#### WHAT IS NEEDED
Each entry, from beginning to end, is to be transcribed verbatim.

Saved data entries
────────────────────────────────────────
-- ==== Sys2Proof/WellFormed.lean ====
section
/-!
DEFINITION. Well-formedness of an instruction: the rules of spec/04_encoding.md R81 that read no operand value.
-/

namespace Sys2Proof

/-- A memory operand: in form 0b11 the base field is zero and the index names an even pair (R64). -/
def memOk (w : WReg) (i : VReg) (f : BitVec 2) : Bool := f != 3 || (w == 0 && i.toNat % 2 == 0)

/-- The data and index registers of a multi-element access stay within v127 (R274). -/
def multiOk (ty : Ty) (d i : VReg) (f n : BitVec 2) : Bool :=
  decide (d.toNat + n.toNat * (if ty.is64 then 2 else 1) + (if ty.is64 then 1 else 0) ≤ 127)
    && decide (i.toNat + n.toNat * (if f == 3 then 2 else 1) + (if f == 3 then 1 else 0) ≤ 127)

/-- A selector that R411 assigns, with a level field only where the register has a copy for each level (R412). -/
def selOk (sel : BitVec 8) (lv : BitVec 2) : Bool :=
  if sel == 0x0B || (decide (0x10 ≤ sel.toNat) && decide (sel.toNat ≤ 0x15)) then true
  else decide (sel.toNat ≤ 0x0C) && lv == 0

/-- A command packet: the header flit of eight words and up to fifteen more flits (R442). -/
def packetOk (p : Packet) : Bool := decide (8 ≤ p.length) && decide (p.length ≤ 128)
────────────────────────────────────────
#### WRITTEN ANSWER
-- ==== Sys2Proof/WellFormed.lean ====
section
/-!
DEFINITION. Well-formedness of an instruction: the rules of spec/04_encoding.md R81 that read no operand value.
-/

namespace Sys2Proof

/-- A memory operand: in form 0b11 the base field is zero and the index names an even pair (R64). -/
def memOk (w : WReg) (i : VReg) (f : BitVec 2) : Bool := f != 3 || (w == 0 && i.toNat % 2 == 0)

/-- The data and index registers of a multi-element access stay within v127 (R274). -/
def multiOk (ty : Ty) (d i : VReg) (f n : BitVec 2) : Bool :=
  decide (d.toNat + n.toNat * (if ty.is64 then 2 else 1) + (if ty.is64 then 1 else 0) ≤ 127)
    && decide (i.toNat + n.toNat * (if f == 3 then 2 else 1) + (if f == 3 then 1 else 0) ≤ 127)

/-- A selector that R411 assigns, with a level field only where the register has a copy for each level (R412). -/
def selOk (sel : BitVec 8) (lv : BitVec 2) : Bool :=
  if sel == 0x0B || (decide (0x10 ≤ sel.toNat) && decide (sel.toNat ≤ 0x15)) then true
  else decide (sel.toNat ≤ 0x0C) && lv == 0

/-- A command packet: the header flit of eight words and up to fifteen more flits (R442). -/
def packetOk (p : Packet) : Bool := decide (8 ≤ p.length) && decide (p.length ≤ 128)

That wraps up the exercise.